-- EXERCISE PROMPT --
Copy, from the data below, every line that has "biasPart" in it.

─── PROVIDED INFORMATION ───

-- ==== Sys2Proof/Laws/Decode.lean ====
section
/-! SUPPORT. What the decoder reads and what the encoder writes, bit by bit. -/

namespace Sys2Proof

/-- Each row of the opcode table fits a word exactly when its slot bits say so (30_encoding.md R76). -/
theorem requestRows_fits (q : RequestWord) :
    (RequestRow.fits ⟨0x400#11, 0x400#11, fun _ => .init⟩ q = reqInit q) ∧
    (RequestRow.fits ⟨0x200#11, 0x200#11, fun _ => .pop⟩ q = reqPop q) ∧
    (RequestRow.fits ⟨0x100#11, 0x100#11, fun b => .push b⟩ q = reqPush q) ∧
    (RequestRow.fits ⟨0x700#11, 0x000#11, fun _ => .nop⟩ q =
      (!reqInit q && !reqPop q && !reqPush q)) := by
  simp only [RequestRow.fits, reqInit, reqPop, reqPush]
  decide +revert

/-- The decoded line, slot by slot, in the order of execution (30_encoding.md R76, 45_cycle.md R142). -/
theorem decode_eq (q : RequestWord) :
    decode q =
      (if reqInit q then [Instr.init] else []) ++ ((if reqPop q then [Instr.pop] else []) ++
        ((if reqPush q then [Instr.push (reqData q)] else []) ++
          (if !reqInit q && !reqPop q && !reqPush q then [Instr.nop] else []))) := by
  obtain ⟨hi, hp, hu, hn⟩ := requestRows_fits q
  simp only [decode, requestRows, List.filter_cons, List.filter_nil, hi, hp, hu, hn]
  cases reqInit q <;> cases reqPop q <;> cases reqPush q <;> rfl

end Sys2Proof
end

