/-! ### Decoding: words written out from 30_encoding.md R74 -/

/-- Bit 10 alone; 0x4A5 has the ignored bits set (95_test_vectors.md section 2.3). -/
theorem test_decode_init : decode 0b10000000000#11 = [.init] ∧ decode 0x4A5#11 = [.init] := by decide
/-- Bits 10 to 8 clear; 0x0FF has the ignored bits set. -/
theorem test_decode_nop : decode 0b00000000000#11 = [.nop] ∧ decode 0x0FF#11 = [.nop] := by decide
/-- Bit 9 alone; 0x2FF has the ignored bits set. -/
theorem test_decode_pop : decode 0b01000000000#11 = [.pop] ∧ decode 0x2FF#11 = [.pop] := by decide
/-- Bit 8, and the byte 0x9A: its bit 7 is bit 7 of the word. -/
theorem test_decode_push : decode 0b00110011010#11 = [.push 0x9A#8] := by decide
/-- A query has no request bit (R77). -/
theorem test_decode_query : ∀ q : RequestWord, Instr.isFull ∉ decode q := by decide
theorem test_decode_too_wide : decodeTableWord 16 0x800 = none ∧ decodeTableWord 16 0x141 = some (.push 0x41#8) := by
  decide
/-- The example lines of R81. -/
theorem test_line_text : lineText (decode 0x141#11) = "PUSH 0x41" ∧
    lineText (decode 0x355#11) = "POP | PUSH 0x55" ∧ lineText (decode 0x7FA#11) = "INIT | POP | PUSH 0xFA" := by
  decide

/-! ### States for the tests -/

def cfg4 : Config := ⟨⟨4, 3, 1, .dropNewest, 8⟩, rfl⟩
def cfg4o : Config := ⟨⟨4, 3, 1, .overwriteOldest, 8⟩, rfl⟩
def cfg8 : Config := ⟨⟨8, 6, 2, .dropNewest, 16⟩, rfl⟩
def cfg8o : Config := ⟨⟨8, 6, 2, .overwriteOldest, 16⟩, rfl⟩
def cfg4s : Config := ⟨⟨4, 3, 1, .dropNewest, 2⟩, rfl⟩
def cfg2o : Config := ⟨⟨2, 1, 0, .overwriteOldest, 1⟩, rfl⟩
def cfg4h : Config := ⟨⟨4, 4, 0, .dropNewest, 8⟩, rfl⟩
/-- `HIGH = LOW + 1`. -/
def cfg4n : Config := ⟨⟨4, 2, 1, .dropNewest, 16⟩, rfl⟩
def cfg1024 : Config := ⟨⟨1024, 6, 2, .dropNewest, 16⟩, rfl⟩
def cfg16 : Config := ⟨⟨16, 6, 2, .dropNewest, 16⟩, rfl⟩

/-- A block with its cursors, counter and flag as given, every slot `i` holding `base + i`. -/
def blk (c : Config) (w r ovf : Nat) (hwm : Bool) (base : Nat) : State :=
  { State.resetOf c with
    w := w, r := r, ovf := ovf, hwm := hwm
    mem := (List.range c.n).map (fun i => (i, BitVec.ofNat 8 (base + i))) }

/-- The operation or cycle answers a next state, and that state satisfies `p`. -/
def ends (o : Outcome) (p : State → Bool) : Bool :=
  match o with
  | .next u => p u
  | .fault _ => false
  | .refused _ => false

/-- One cycle with a request word. -/
def cyc (s : State) (q : RequestWord) : Outcome := step (s.withRequest q)

/-- The four control fields after a cycle, and the responses push_ok, pop_ok, ovf_event. -/
def lands (o : Outcome) (w r ovf : Nat) (hwm push pop ev : Bool) : Bool :=
  ends o (fun u => decide (u.w = w ∧ u.r = r ∧ u.ovf = ovf ∧ u.hwm = hwm) &&
    decide (u.rsp.pushOk = push ∧ u.rsp.popOk = pop ∧ u.rsp.ovfEvent = ev))
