-- ==== Sys2Proof/Machine/Layouts.lean ====
section
/-! DEFINITION. The fields of records and table entries: the word, the top bit and the bottom bit of each, as the
layout tables of the spec give them. -/

namespace Sys2Proof.Machine

/-- A field of a record or table entry: word, top bit, bottom bit. -/
structure Fld where
  w : Nat
  hi : Nat
  lo : Nat
deriving DecidableEq, Repr
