-- ==== Sys2Proof/Machine/Regs.lean ====
section
/-! DEFINITION. The register map of the 2 MiB window (R453): every register word that the spec lists, with the
bits, the access type and the reset value of each field, and one name for each field.  The tables are those of
R4, R5, R29-R32, R108-R110, R146, R147, R183, R213, R214, R240, R241, R267, R268, R280, R297, R298, R328, R329,
R349, R350, R369, R370, R394, R418, R419, R451, R452, R466, R497 and R512.  Fields that read 0 and that no
write changes ("reserved") are not listed: bits that no field covers read 0 (R15). -/

namespace Sys2Proof.Machine

/-- The access types of R14 but for the condition on the write. -/
inductive Acc where
  | rw | ro | w1c | wo | wm
deriving DecidableEq, Repr

/-- The condition that R14 joins to an access type: none, CFG, SH or LK. -/
inductive Cls where
  | plain | cfg | sh | lk
deriving DecidableEq, Repr

/-- One field of a register word: its bits, its type, its reset value, and the range outside which a written
value is replaced by the nearest limit (the whole width where the owning chapter states none). -/
structure RegField where
  hi : Nat
  lo : Nat
  acc : Acc
  cls : Cls
  rst : Nat
  mn : Nat
  mx : Nat
deriving DecidableEq, Repr

/-- One row of the register map: `count` words, the first at `base`, each `stride` bytes after the one before. -/
structure RegRow where
  base : Nat
  stride : Nat
  count : Nat
  fields : List RegField
deriving DecidableEq, Repr

/-- A named register field: the alias-free byte address of its word in the window, and its bits. -/
structure RF where
  addr : Nat
  hi : Nat
  lo : Nat
deriving DecidableEq, Repr
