/-- The context status entry of R154. -/
def State.ctxStatus (s : State) (i : Nat) : List Word :=
  let c := s.ctx i
  let qs := fun q => match s.queue? i q with
    | some x => packW [(0, x.state.code), (3, b2n (s.resident i q)), (16, x.fault)]
    | none => 0#32
  let ws := fun q => match s.queue? i q with
    | some x => BitVec.ofNat 32 x.write
    | none => 0#32
  [packW [(0, c.cstate), (2, c.part), (6, c.qmask), (20, c.gen)]] ++ (List.range 6).map qs ++ [0#32] ++
    (List.range 6).map ws ++ [0#32, 0#32]

/-! ### Partition of a row (R396) -/

/-- The partition whose range holds semaphore `i` (R244). -/
def State.semPart (s : State) (i : Nat) : Option Nat :=
  (List.range s.build.partitions).find? fun p =>
    decide (s.rf (Reg.SM_SEM_BASE p) ≤ i) && decide (i < s.rf (Reg.SM_SEM_BASE p) + s.rf (Reg.SM_SEM_COUNT p))

/-- The partition whose bias area holds bias entry `i` (R241). -/
def State.biasPart (s : State) (i : Nat) : Option Nat :=
  (List.range s.build.partitions).find? fun p =>
    decide (s.rf (Reg.ERA_BIAS_BIAS_BASE p) ≤ i) &&
      decide (i < s.rf (Reg.ERA_BIAS_BIAS_BASE p) + s.rf (Reg.ERA_BIAS_BIAS_SIZE p))

/-- The partition whose seed area holds seed entry `i`. -/
def State.seedPart (s : State) (i : Nat) : Option Nat :=
  (List.range s.build.partitions).find? fun p =>
    decide (s.rf (Reg.ERA_SEED_SEED_BASE p) ≤ i) &&
      decide (i < s.rf (Reg.ERA_SEED_SEED_BASE p) + s.rf (Reg.ERA_SEED_SEED_SIZE p))

/-- Bytes of the built table, 0 for an identifier that no table has (R472, R473, R498). -/
def State.tableSize (s : State) (tid : Nat) : Nat :=
  let b := s.build
  match tid with
  | 0x01 => 32 * b.nodes | 0x02 => 8 * b.edges | 0x03 => 32 * b.tmpls | 0x04 => 64 * b.slots
  | 0x05 => 16 * b.links | 0x06 => 64 * b.ctxs | 0x07 => 64 * b.seqs | 0x08 => 8192
  | 0x09 => 16 * b.sems | 0x0A => 64 * 256 | 0x0B => 32 * b.rxqs | 0x0C => 131072 | 0x0D => 64 * b.stooks
  | 0x0E => 64 * 128 * b.partitions | 0x0F => 131072 | 0x10 => 131072 | 0x11 => 32768 | 0x12 => 32768
  | 0x13 => 131072 | 0x14 => 2048 | 0x15 => 2048 | 0x16 => 8192 | 0x17 => 8192
  | 0x18 => 16 * 24 * b.partitions | 0x19 => 8 * 256 * b.partitions | 0x1A => 16384 | 0x1B => 4096 | 0x1C => 512
  | 0x1D => 4096 | 0x1E => 256 * b.partitions | 0x1F => 2048
  | 0x40 => 32 * b.links | 0x41 => 16 * 6 * b.ctxs | 0x42 => 0x14000 | 0x50 => 524288
  | _ => 0

/-- Whether a table may be written through a window (R472). -/
def tableRw (tid : Nat) : Bool :=
  [0x0A, 0x0B, 0x0C, 0x0D, 0x0E, 0x0F, 0x10, 0x11, 0x12, 0x13, 0x14, 0x15, 0x16, 0x17, 0x18, 0x19, 0x1B, 0x1C].contains tid

/-- The partition that owns the row that holds word `w` of a table, for the tables of R402. -/
def State.rowPart (s : State) (tid w : Nat) : Option Nat :=
  match tid with
  | 0x01 =>
    let r := nodeRow (w / 8)
    if s.rm r Nd.STATE = 1 then some (s.rm r Nd.PART) else none
  | 0x02 => (s.gs.gens.find? fun g => decide (g.edgeBase ≤ w / 2) && decide (w / 2 < g.edgeBase + g.edgeCount)).map (·.part)
  | 0x03 => if s.rm (dirRow (w / 8)) Dir.STATE = 0 then none else some (s.rm (dirRow (w / 8)) Dir.PART)
  | 0x07 => if s.rm (seqRow (w / 16)) Sq.STATE = 0 then none else some (s.rm (seqRow (w / 16)) Sq.PART)
  | 0x09 => s.semPart (w / 4)
  | 0x0A => some (s.rm (sheafRow (w / 16)) Sh.PART)
  | 0x0B => some (s.rm (rxqRow (w / 8)) Rq.PART)
  | 0x0C => some (s.rm (routeRow (w / 8)) Rt.PART)
  | 0x0D => some (s.rm (stookRow (w / 16)) Sk.PART)
  | 0x0E => some (w / 16 / 128)
  | 0x0F => s.biasPart w
  | 0x10 => s.biasPart w
  | 0x11 => s.seedPart (w / 2)
  | 0x12 => s.seedPart (w / 2)
  | 0x18 => some (w / 4 / 24)
  | 0x19 => some (w / 2 / 256)
  | _ => none

/-- The partition that a cluster is assigned to as a locked partition's cluster, if any (R400, R503, R506). -/
def State.clusterLocked (s : State) (c : Nat) : Bool :=
  (List.range s.build.partitions).any fun p => s.locked p && bit (s.rf (Reg.PAU_PCFG_CLUSTERS p)) c

/-- A partition is locked or its lock is running (R402). -/
def State.lockedOrLocking (s : State) (p : Nat) : Bool := s.locked p || s.pau.locking == some p

/-! ### The on-chip log (R440) -/

/-- A log entry in the layout of R440.  `mask`: DETAIL and DETAIL2 removed (R441). -/
def LogEnt.words (e : LogEnt) (mask : Bool) : List Word :=
  [packW [(0, e.code), (16, e.sev), (20, e.part.getD 0), (24, b2n e.part.isSome), (25, b2n mask)],
   BitVec.ofNat 32 e.count, if mask then 0#32 else BitVec.ofNat 32 e.detail,
   if mask then 0#32 else BitVec.ofNat 32 e.detail2] ++ words64 e.firstGc ++ words64 e.lastGc

/-- Whether a log record of a partition is masked: the partition is locked and does not hold the ring (R441). -/
def State.logMasked (s : State) (p : Option Nat) : Bool :=
  match p with
  | some p => s.locked p && !(p == s.rf Reg.IFM_LOG_BASE_HI_LOG_PART)
  | none => false

/-- Whether device `d` is a member of the domain (R321, R322): its bit in the domain map, which reads bit 0 alone before fabric
link-up and in a build without the fabric port. -/
def State.member (s : State) (d : Nat) : Bool :=
  if s.fab.up then bit (s.ram (ramKey 0x1C (d / 32))).toNat (d % 32) else d == 0

/-- The accounting entry of a partition as the table window shows it: FORMAT, PART and ENCL stand in word 0. -/
def State.acctWord (s : State) (p w : Nat) : Word :=
  if w = 0 then packW [(0, 1), (8, p), (13, b2n (s.locked p))] else s.ram (acctRow p + w)

/-- Word `w` of a table as it stands, before the mask of R402. -/
def State.tableWord (s : State) (tid w : Nat) : Word :=
  match tid with
  | 0x05 => wordAt (s.linkStatus (w / 4)) (w % 4)
  | 0x06 => wordAt (s.ctxStatus (w / 16)) (w % 16)
  | 0x1C => if s.fab.up then s.ram (ramKey tid w) else if w = 0 then 1#32 else 0#32
  | 0x09 =>
    if w % 4 = 2 then
      let waits := s.sm.waits.any fun x => x.sem == w / 4 && x.granted.isNone
      wput (s.ram (ramKey tid w)) 3 3 (b2n waits)
    else s.ram (ramKey tid w)
  | 0x18 => if s.build.memStacks ≤ w / 4 % 24 then 0#32 else s.ram (ramKey tid w)
  | 0x1E => s.acctWord (w / 64) (w % 64)
  | 0x1F => match s.ifm.log.find? (fun e => e.idx == w / 8) with
    | some e => wordAt (e.words (s.logMasked e.part)) (w % 8)
    | none => 0#32
  | 0x42 => Tab.get (fun _ => 0#32) s.dbg.image w
  | 0x50 => match s.thr.mem with
    | .zero => 0#32
    | .rom => Config.firmwareRom w
  | _ => s.ram (ramKey tid w)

───

-- WRITTEN RESPONSE --
def State.biasPart (s : State) (i : Nat) : Option Nat :=
  | 0x0F => s.biasPart w
  | 0x10 => s.biasPart w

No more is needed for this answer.